What I was left with was my first fear, finding common ground with my patient. I asked J.R. about his hobbies and learned how cooking was one of his passions. He told me how he planned on attending culinary school once he was out of the hospital, returning to his hometown in Long Island, and opening a casual dining style Mexican restaurant. This felt like progress. Still, there was a sense of detachment in our conversation. Even though J.R. was divulging all this information about himself, he constantly looked towards the entrance of his room, watching everyone walk by as if he longed to be outside with them. It was then that I began thinking about the social aspect of J.R.’s day.

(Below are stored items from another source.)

/-- R33, R87: after a word is placed as by the host's CMD write, the next step runs exactly that word's command. That SEQ moves
next is the model's convention (log entry 13), and `resultBefore` its own record of RESULT (log entry 11). -/
def Obligations.PlacedWordIsTheNextToRun : Prop :=
  ∀ (s : State) (w : Word) (i : Instr), s.params.admitted = true → decodeWord w = .ok i →
    step (s.withFetchWord 32 w.toNat) =
      exec i { s with
        seqCmd := w, seqPhase := .one, status := { s.status with cmdBusy := true }, resultBefore := s.result
        clock := s.clock + 1 }

/-- R7, R81, R260: on the turn of any agent but SEQ the step is that agent's own step, and with no command running SEQ's turn
changes nothing but the turn. That the platform's reset is one more agent of the schedule is the model's choice (log entry
18). -/
def Obligations.StepOfEachOtherAgent : Prop :=
  ∀ s : State, s.params.admitted = true →
    (s.nextAgent = .host → step s = .next s.takeTurn.hostTurn) ∧
    (s.nextAgent = .dma → step s = .next s.takeTurn.dmaTurn) ∧
    (s.nextAgent = .out → step s = .next s.takeTurn.outTurn) ∧
    (s.nextAgent = .platform → step s = .next s.takeTurn.engineReset) ∧
    (s.nextAgent = .seq → s.seqPhase = .idle → step s = .next s.takeTurn)

/-- R255, R211, R9: a launch with a parameter out of range, or with a control word that has not the bits of R211's table, has
no meaning. That CHAIN_TO and TREQ_SEL name the model's parameters is log entry 5, and that RING_SEL, SNIFF_EN, BUSY and bits
31:25 must be 0 is log entry 21. -/
def Obligations.BadLaunchIsRefused : Prop :=
  ∀ s : State, (s.params.bufWords = 0 ∨ 1024 < s.params.bufWords ∨ s.params.outFifoDepth = 0 ∨
      s.params.blockBase.toNat % 0x4000 ≠ 0 ∨ s.params.dmaChBase.toNat % 4 ≠ 0 ∨ s.params.outTxfAddr.toNat % 4 ≠ 0 ∨
      s.params.dmaCtrlWord.getLsbD 0 = false ∨ s.params.dmaCtrlWord.getLsbD 1 = false ∨
      s.params.dmaCtrlWord.extractLsb' 2 2 ≠ 2 ∨ s.params.dmaCtrlWord.getLsbD 4 = false ∨
      s.params.dmaCtrlWord.getLsbD 5 = true ∨ s.params.dmaCtrlWord.extractLsb' 6 4 ≠ 0 ∨
      s.params.dmaCtrlWord.getLsbD 10 = true ∨ s.params.dmaCtrlWord.extractLsb' 11 4 ≠ s.params.dmaChannel ∨
      s.params.dmaCtrlWord.extractLsb' 15 6 ≠ s.params.outDreq ∨ s.params.dmaCtrlWord.getLsbD 21 = false ∨
      s.params.dmaCtrlWord.extractLsb' 22 10 ≠ 0) →
    step s = .refused .launchNotAdmitted

/-! ### Errors -/

/-- R104, R241: an illegal word raises ERR_ILLEGAL in phase 1: the bit is set, the command ends, nothing else changes. -/
def Obligations.IllegalWordRaisesErrIllegal : Prop :=
  ∀ (s : State) (e : Illegal), s.params.admitted = true → s.nextAgent = .seq → s.seqPhase = .one →
    decodeWord s.seqCmd = .error e →
    step s = .next { s.takeTurn with
      status := { s.status with errIllegal := true, cmdBusy := false }, seqPhase := .idle }

/-- R240, R241, R242: the argument and sequence errors of START, SETNV, FILL and SSTEP, with ERR_SEQ before ERR_ARG;
nothing changes but the bit, CMD_BUSY and SEQ_PHASE. -/
def Obligations.ArgumentAndSequenceErrors : Prop :=
  ∀ s : State, s.seqPhase = .one →
    (∀ (b : BufId) (n : BitVec 16), n.toNat > s.params.bufWords →
      exec (.start b n) s = .next { s with
        status := { s.status with errArg := true, cmdBusy := false }, seqPhase := .idle }) ∧
    (∀ nv : BitVec 4, nv.toNat > 8 →
      exec (.setnv nv) s = .next { s with
        status := { s.status with errArg := true, cmdBusy := false }, seqPhase := .idle }) ∧
    (∀ b : BufId, s.chunkLen.toNat > 2 * s.params.bufWords →
      exec (.fill b) s = .next { s with
        status := { s.status with errArg := true, cmdBusy := false }, seqPhase := .idle }) ∧
    (s.status.streamState ≠ .active →
      exec .sstep s = .next { s with
        status := { s.status with errSeq := true, cmdBusy := false }, seqPhase := .idle }) ∧
    (s.status.streamState = .active → s.chunkLen.toNat > 2 * s.params.bufWords →
      exec .sstep s = .next { s with
        status := { s.status with errArg := true, cmdBusy := false }, seqPhase := .idle })

/-- R110: the first phase of a command with a hold passes its checks and leaves the second phase to run. -/
def Obligations.ChecksPassToPhaseTwo : Prop :=
  ∀ s : State, s.seqPhase = .one →
    exec .wait s = .next { s with seqPhase := .two } ∧
    (∀ c, exec (.push c) s = .next { s with seqPhase := .two }) ∧
    exec .tick s = .next { s with seqPhase := .two } ∧
    (∀ (b : BufId) (n : BitVec 16), n ≠ 0 → n.toNat ≤ s.params.bufWords →
      exec (.start b n) s = .next { s with seqPhase := .two }) ∧
    (∀ b, s.chunkLen.toNat ≤ 2 * s.params.bufWords → exec (.fill b) s = .next { s with seqPhase := .two }) ∧
    (s.status.streamState = .active → s.chunkLen.toNat ≤ 2 * s.params.bufWords →
      exec .sstep s = .next { s with seqPhase := .two })

/-- R12, R110, R254: while the condition of its hold is false, a phase leaves the whole state as it is. -/
def Obligations.HoldsLeaveTheStateAlone : Prop :=
  ∀ s : State,
    (s.seqPhase = .two → s.dma.count ≠ 0 → exec .wait s = .next s) ∧
    (∀ (b : BufId) (n : BitVec 16), s.seqPhase = .two → s.dma.count ≠ 0 → exec (.start b n) s = .next s) ∧
    (∀ c, s.seqPhase = .two → (s.dma.count ≠ 0 ∨ s.params.outFifoDepth ≤ s.outq.length) →
      exec (.push c) s = .next s) ∧
    (s.seqPhase = .two → (s.dma.count ≠ 0 ∨ s.params.outFifoDepth ≤ s.outq.length) → exec .tick s = .next s) ∧
    (∀ b : BufId, s.seqPhase = .two → s.status.drainValid = true → s.status.drainBuf = b → s.dma.count ≠ 0 →
      exec (.fill b) s = .next s) ∧
    (s.seqPhase = .two → s.status.drainValid = true → s.status.drainBuf = s.status.curBuf → s.dma.count ≠ 0 →
      exec .sstep s = .next s) ∧
    (s.seqPhase = .three → s.seqCount ≠ 0 → s.dma.count ≠ 0 → exec .sstep s = .next s) ∧
    (s.seqPhase = .four → (s.dma.count ≠ 0 ∨ s.params.outFifoDepth ≤ s.outq.length) → exec .sstep s = .next s)

/-! ### Sample codec -/

/-- R132: the codec is `(v + 512) & 0x3FF`, and for v ≤ 1023 it is v with bit 9 inverted, on all 65536 inputs. -/
def Obligations.CodecClosedForm : Prop :=
  ∀ lo hi : Byte, ∀ v : Nat, v = 4 * lo.toNat + (hi.toNat + 32) / 64 →
    v ≤ 1024 ∧ (codec lo hi).toNat = (v + 512) % 1024 ∧
      (v ≤ 1023 → codec lo hi = BitVec.ofNat 10 v ^^^ 0x200#10)

/-- R133: every code has an input pair, and the code 512 comes from exactly the pairs with lo = 0 and hi < 32 and those
with lo = 255 and hi ≥ 224, 64 in all. -/
def Obligations.CodecRangeAndPreimages : Prop :=
  (∀ lo hi : Byte, (codec lo hi).toNat ≤ 1023) ∧
  (∀ c : Code, ∃ lo hi : Byte, codec lo hi = c) ∧
  (∀ lo hi : Byte, codec lo hi = 512 ↔ (lo.toNat = 0 ∧ hi.toNat < 32) ∨ (lo.toNat = 255 ∧ 224 ≤ hi.toNat)) ∧
  ((List.range 65536).filter fun n =>
      (n / 256 = 0 ∧ n % 256 < 32) ∨ (n / 256 = 255 ∧ 224 ≤ n % 256)).length = 64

I decided to approach this teenager as I approached my own teenaged social interactions, with a group of friends joking around, teasing each other, and even mildly insulting our favorite television shows. I reasoned this because I imagined being in and out of the hospital ever since the day I was born, not being able to have a steady group of friends because I had a heart condition that had to be constantly monitored. The group of friends in this case would be my classmates, a handful of pop culture movie and food enthusiasts who would spark an engaging conversation. It was obvious from the start that I was the least knowledgeable about the latest Netflix series, and once again my ignorance was the focus of the experience as I was teased for seeming uncool. I may have even uttered the phrase, “They don’t make movies like they used to,” more than once. Although, being the butt of their jokes was the last thing on my mind when I noticed that J.R. was enjoying himself as part of the group and having a laugh at my expense. If my ignorance bonded my patient with my classmates, then it was to my benefit. The group could tease me all they wanted for sounding out of touch, but I could smile through it all because through my failures I had pulled from my resources to improve patient care. My team had done the job of finding common ground.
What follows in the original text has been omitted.